| PROBLEM STATEMENT |
Reproduce the records starting at the line that contains "if s.waits w" and running to the last line, exactly and in full.

'''

-- ==== Sys2Proof/Machine/Ply.lean ====
section
/-! DEFINITION. The ply (04): triggers, FREEZE, EXECUTE, MIRROR-WAIT and COMMIT, flag falls, event tasks, the class registers; the
seed COMMIT and the entry into LEAD (11 R256). -/

namespace Sys2Proof.Machine

/-! FREEZE (04 R69, 06 R125, R126, 10 R220–R223). -/

/-- The in-slot of a station. -/
def State.inSlotOf (s : State) (g k : Nat) : Option Slot := (s.rmt g).slots.find? fun x => x.kind == 0 && x.station == k

/-- Tagged values that the frames of half A and half B carry (09 R194). -/
def State.halfTvs (s : State) (g k : Nat) : Nat × Nat :=
  match s.inSlotOf g k with
  | none => (0, 0)
  | some x =>
    let n := (x.p - 16) / 16
    if x.dual then (n, 0) else (if nbit x.chan 0 then n else 0, if nbit x.chan 1 then n else 0)

/-- The half and index of line `j`; none beyond the values that the frames carry (06 R125). -/
def lineHalf (n : Nat × Nat) (j : Nat) : Option (Nat × Nat) :=
  if j < n.1 then some (0, j) else if j < n.1 + n.2 then some (1, j - n.1) else none

/-- The key of a mailbox in the records of work `w`. -/
def takeKey (w g k : Nat) : Nat := (w * 16 + g) * 32 + k

/-- The substitute policy of line `j`: 0 HOLD-LAST, 1 FIXED, 2 ZERO (10 R221). -/
def State.policy (s : State) (g k j : Nat) : Nat :=
  let e (i : Nat) := s.rdLe (mboxBase g k + 0xB00 + 4 * i) 4
  match (upTo 16).find? fun i =>
      let v := e i
      nbit v 31 && nfield v 16 2 != 3 && decide (nfield v 0 5 ≤ j) && decide (j < nfield v 0 5 + nfield v 8 6) with
  | some i => nfield (e i) 16 2
  | none => 2

/-- The substitute of a line (06 R126, Table 6.5): `mts` is the stamp of the last buffer taken, none where none was; `old` is the
value last taken, `now` the memory's. -/
def substitute (policy fixed old now plyT : Nat) (mts : Option Nat) : Nat :=
  let age := match mts with | some t => ageAt (tvAge old) plyT t | none => ageMax
  let last := match mts with | some _ => qFlags (tvQ old) | none => 0
  match policy with
  | 0 =>
    match mts with
    | some _ => mkTv (tvVal old) (qHeld (tvQ old) (last - (last &&& qfSubst)) (qLimit (tvQ old))) age
    | none => mkTv (tvVal now) (mkQ 0 1 0 0) ageMax
  | 1 => mkTv fixed (mkQ 0 2 (qfSubst ||| last) 0) age
  | _ => mkTv 0 (mkQ 0 2 (qfSubst ||| last) 0) age

/-- The stamp of the last buffer of a half that work `w` took. -/
def State.takenMts (s : State) (w g k h : Nat) : Option Nat :=
  let i := takeKey w g k * 2 + h
  if smGet 0 s.xe.takes i = 0 then none else some (smGet 0 s.xe.takeMts i - 1)

/-- Line `j` of an area takes its substitute. -/
def State.putSubst (s : State) (w g k j area plyT : Nat) (h : Nat) : State :=
  let old := smGet 0 s.xe.lastTv (takeKey w g k * 32 + j)
  s.fWr w (area + 16 * j) 16
    (substitute (s.policy g k j) (s.rdLe (mboxBase g k + 0xA00 + 8 * j) 8) old (s.iRd (area + 16 * j) 16) plyT (s.takenMts w g k h))

/-- Line `j` takes a value of its half's buffer, whose stamp is `mts`: value and quality, the age brought up to date (R125). -/
def State.putLine (s : State) (w g k j area plyT mts tv : Nat) : State :=
  let s := { s with xe := { s.xe with lastTv := smSet 0 s.xe.lastTv (takeKey w g k * 32 + j) tv } }
  s.fWr w (area + 16 * j) 16 (mkTv (tvVal tv) (tvQ tv) (ageAt (tvAge tv) plyT mts))

/-- The newest complete buffer of a half: its address and number of frames taken (09 R194). -/
def State.halfBuf (s : State) (g k h : Nat) : Nat × Nat :=
  let b := mboxBase g k
  let t := s.stn g k
  (b + 0x300 * h + 0x100 * (s.rb (b + 0x600 + h)).toNat, if h = 0 then t.fillA else t.fillB)

/-- A FREEZE takes the buffers of a mailbox; `sub` has bit h for a half that is substituted. Whether it is fresh, and the state. -/
def State.takeHalf (s : State) (w g k h : Nat) : Bool × State :=
  let i := takeKey w g k * 2 + h
  let b := s.halfBuf g k h
  (smGet 0 s.xe.takes i != b.2 && b.2 != 0,
   if b.2 = 0 then s
   else { s with xe := { s.xe with takes := smSet 0 s.xe.takes i b.2, takeMts := smSet 0 s.xe.takeMts i (s.rdLe b.1 8 + 1) } })

/-- One entry of a freeze list: whether FRESH, and the state (R69, R220, R223). -/
def State.freezeEntry (s : State) (w plyT : Nat) (e : ListEntry) : Bool × State :=
  let g := e.seg
  let k := e.st
  let n := s.halfTvs g k
  let key := takeKey w g k
  if s.rd R.RMT_ST_STATE k g ≠ 3 then
    let s := s.each (upTo e.lines) fun s j => s.putSubst w g k j e.area plyT (match lineHalf n j with | some (h, _) => h | none => 0)
    (false, { s with xe := { s.xe with subst := smSet false s.xe.subst key true } })
  else
    let s := s.setStn g k { s.stn g k with ended := true }
    let s := if smGet false s.xe.subst key then
        let s := s.modPly w fun p =>
          { p with back := nsetBit p.back (32 * g + k) true, cause := if w < 3 then nsetBit p.cause 1 true else p.cause }
        { s with xe := { s.xe with subst := smSet false s.xe.subst key false } }
      else s
    let hsub := s.rd R.RMT_ST_HSUB k g
    let ra := if nbit hsub 0 then (false, s) else s.takeHalf w g k 0
    let rb := if nbit hsub 1 || n.2 == 0 then (false, ra.2) else ra.2.takeHalf w g k 1
    let s := rb.2.each (upTo e.lines) fun s j =>
      match lineHalf n j with
      | none => s.putLine w g k j e.area plyT plyT (mkTv 0 (mkQ 0 4 0 0) ageMax)
      | some (h, i) =>
        if nbit hsub h then s.putSubst w g k j e.area plyT h
        else
          let b := s.halfBuf g k h
          if b.2 = 0 then s.fWr w (e.area + 16 * j) 16 (mkTv 0 (mkQ 0 1 0 0) ageMax)
          else s.putLine w g k j e.area plyT (s.rdLe b.1 8) (s.rdLe (b.1 + 0x10 + 16 * i) 16)
    (ra.1 || rb.1, s)

/-- Retained tagged values at the first FREEZE of C2 after a warm restart (03 R56). GOOD becomes UNCERTAIN with substatus 2 (DESIGN CHOICE,
log entry 62). -/
def State.warmAges (s : State) (plyT : Nat) : State :=
  match s.xe.warm with
  | none => s
  | some x =>
    let s := { s with xe := { s.xe with warm := none } }
    s.each x.offs fun s o =>
      let t := s.rdLe (instBase + o) 16
      let q := if qState (tvQ t) = 2 then mkQ 1 2 (qFlags (tvQ t)) (qLimit (tvQ t)) else tvQ t
      let age := match x.d with | some d => min ageMax (tvAge t + d + (plyT - x.mt) / 1000) | none => ageMax
      s.fWr 1 o 16 (mkTv (tvVal t) q age)

/-- The freeze status goes into every window of the level (05 Table 5.7). -/
def State.putStatus (s : State) (w count fresh : Nat) : State :=
  let p := s.ply w
  let period := if w < 3 then s.periodNs w else 0
  let h := s.half
  s.each ((upTo (s.hdrLanes h)).filter fun c => s.biBase h (mainPart w) c != listNone) fun s c =>
    let b := s.biBase h (mainPart w) c
    let s := s.fWr w b 0x40
      (p.causeF + p.num * 2 ^ 32 + p.plyT * 2 ^ 64 + p.prevT * 2 ^ 128 + period * 2 ^ 192 + count * 2 ^ 256)
    ((s.fWr w (b + 0x40) 0x40 p.lostF).fWr w (b + 0x80) 0x40 p.backF).fWr w (b + 0xC0) 0x40 fresh

/-- The freeze list and the commit list of a work in the active half. -/
def State.freezeEs (s : State) (w : Nat) : List ListEntry := s.listAt s.half (s.freezeList s.half (mainPart w))
def State.commitEs (s : State) (w : Nat) : List ListEntry := s.listAt s.half (s.commitList s.half (mainPart w))

/-- Clocks of FREEZE or COMMIT up to the end of the mailboxes `es` (Table 4.2). -/
def copyClks (es : List ListEntry) : Nat := 8 + (es.map fun e => e.lines + 2).sum

/-- FREEZE copies the mailboxes of `es`, the first of which it begins to read in clock `t`, as far as their reading begins by clock `c`
(R69, R70; 01 R12); the FRESH bits gather. -/
def State.freezeRun (s : State) (w c : Nat) : List ListEntry → Nat → State
  | [], _ => s
  | e :: es, t =>
    if c < t then s
    else
      let r := s.freezeEntry w (s.ply w).plyT e
      (r.2.modPly w fun p => { p with pos := p.pos + 1, news := if r.1 then nsetBit p.news p.pos true else p.news }).freezeRun w c es (t + e.lines + 2)

/-- COMMIT writes the output area of a mailbox into its inactive buffer. -/
def State.commitEntry (s : State) (e : ListEntry) : State :=
  let b := mboxBase e.seg e.st
  s.wbs (b + 0x800 + 0x100 * (1 - (s.rb (b + 0x602)).toNat % 2)) (s.iLoad e.area (16 * e.lines))

/-- COMMIT writes the out-mailboxes of `es` as far as their writing begins by clock `c`. -/
def State.commitRun (s : State) (w c : Nat) : List ListEntry → Nat → State
  | [], _ => s
  | e :: es, t =>
    if c < t then s else ((s.commitEntry e).modPly w fun p => { p with pos := p.pos + 1 }).commitRun w c es (t + e.lines + 2)

/-- The mailbox path of work `w` up to lane clock `c`. -/
def State.copyTo (s : State) (w c : Nat) : State :=
  let p := s.ply w
  let go (es : List ListEntry) := p.base + copyClks (es.take p.pos)
  if p.phase = 2 then s.freezeRun w c ((s.freezeEs w).drop p.pos) (go (s.freezeEs w))
  else if p.phase = 5 then s.commitRun w c ((s.commitEs w).drop p.pos) (go (s.commitEs w))
  else s

/-- What has happened by now on the mailbox path and of the results in flight. -/
def State.pathNow (s : State) : State :=
  let s := s.landBy allLevels s.clk
  match s.current with
  | some w => s.copyTo w s.clk
  | none => s

/-- The error partition of a class is present; the main partition of a work is present. -/
def State.hasErr (s : State) (w : Nat) : Bool := decide (w < 3) && s.desc s.half (2 * w + 1) 4 4 != 0
def State.hasMain (s : State) (w : Nat) : Bool := s.desc s.half (mainPart w) 4 4 != 0

/-- EXECUTE begins in lane clock `clk`, with the error task first when it is due (R81). -/
def State.beginExecute (s : State) (w : Nat) : State :=
  let s := s.modPly w fun p => { p with phase := 3, base := s.clk }
  if (s.ply w).causeF ≠ 0 ∧ s.hasErr w then s.enterPart w (2 * w + 1) s.clk 0 (s.hasMain w)
  else if s.hasMain w then s.enterPart w (mainPart w) s.clk 0 false
  else s.setSeq (levelOf w) Seq.idle

/-- FREEZE of work `w` ends in the clock of Table 4.2: every mailbox is copied, the cause word and lists are latched, the status is
written. -/
def State.endFreeze (s : State) (w : Nat) : State :=
  let es := s.freezeEs w
  let s := (s.awaitClk ((s.ply w).base + copyClks es)).copyTo w noLimit
  let s := if w = 1 then s.warmAges (s.ply w).plyT else s
  let s := s.modPly w fun p =>
    { p with causeF := p.causeF ||| p.cause, lostF := p.lostF ||| p.lost, backF := p.backF ||| p.back, cause := 0, lost := 0, back := 0 }
  (s.putStatus w es.length (s.ply w).news).beginExecute w

/-- What every command of the engine ends with: the reaction to mirror escapes, and the next work with what its start writes. -/
def State.xeDone (s : State) : State := s.escReact.promote.escReact

/-- FREEZE_COMPLETE (R69). -/
def execFreezeComplete (s : State) : Res :=
  .next <|
    match s.current with
    | some w => if (s.ply w).phase = 2 then (s.endFreeze w).xeDone else s
    | none => s

/-! EXECUTE (04 R71, R81; 05 R97, R110). -/

/-- A schedule fault of work `w` (05 R110): recorded, the work abandoned, a safety fault of cause 0x04. -/
def State.scheduleFaultAt (s : State) (w : Nat) (f : SchedFault) : State :=
  let q := s.seq (levelOf w)
  let s := if s.rd R.XE_SF_INFO_KIND = 0 then
      (((s.wr R.XE_SF_INFO_KIND f.1).wr R.XE_SF_INFO_PART q.part).wr R.XE_SF_INFO_COL f.2).wr R.XE_SF_INFO_ROW q.row
    else s
  ((s.sat R.XE_SF_COUNT).abandon w).safetyFault 0x04 .hold 0x10 (f.1 + q.part * 2 ^ 4 + f.2 * 2 ^ 9 + q.row % 2 ^ 20 * 2 ^ 12)

/-- Rows of work `w` issue in clocks up to `lim`, `n` at most; `f` follows unless they meet a schedule fault, whose row's clock has come
then. -/
def State.rowsThen (s : State) (w lim n : Nat) (f : State → State) : State :=
  let r := s.runRows w lim n
  if r.2.1 = 0 then f r.1 else (r.1.awaitClk (r.1.rowClk w)).scheduleFaultAt w r.2

/-- EXECUTE of work `w` has ended. The causes are done with when the error task was the only partition that ran, and where a class has
no error task (R81); a class without any partition keeps them (log entry 45). MIRROR-WAIT or COMMIT follows. -/
def State.endExecute (s : State) (w : Nat) : State :=
  let ran := (s.seq (levelOf w)).part
  let done := if w < 3 then (ran == 2 * w + 1 && (s.seq (levelOf w)).begun) || (!s.hasErr w && s.hasMain w) else true
  let s := s.landAll (levelOf w)
  let s := if done then s.clearCauses w else s
  let s := s.modPly w fun p => { p with execEnd := s.mt }
  if s.waits w && !(s.ply w).acked then (s.sendTail w).modPly w fun p => { p with phase := 4, acked := false, since := none, ran := 0 }
  else s.beginCommit w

'''

| FINISHED TASK |
  if s.waits w && !(s.ply w).acked then (s.sendTail w).modPly w fun p => { p with phase := 4, acked := false, since := none, ran := 0 }
  else s.beginCommit w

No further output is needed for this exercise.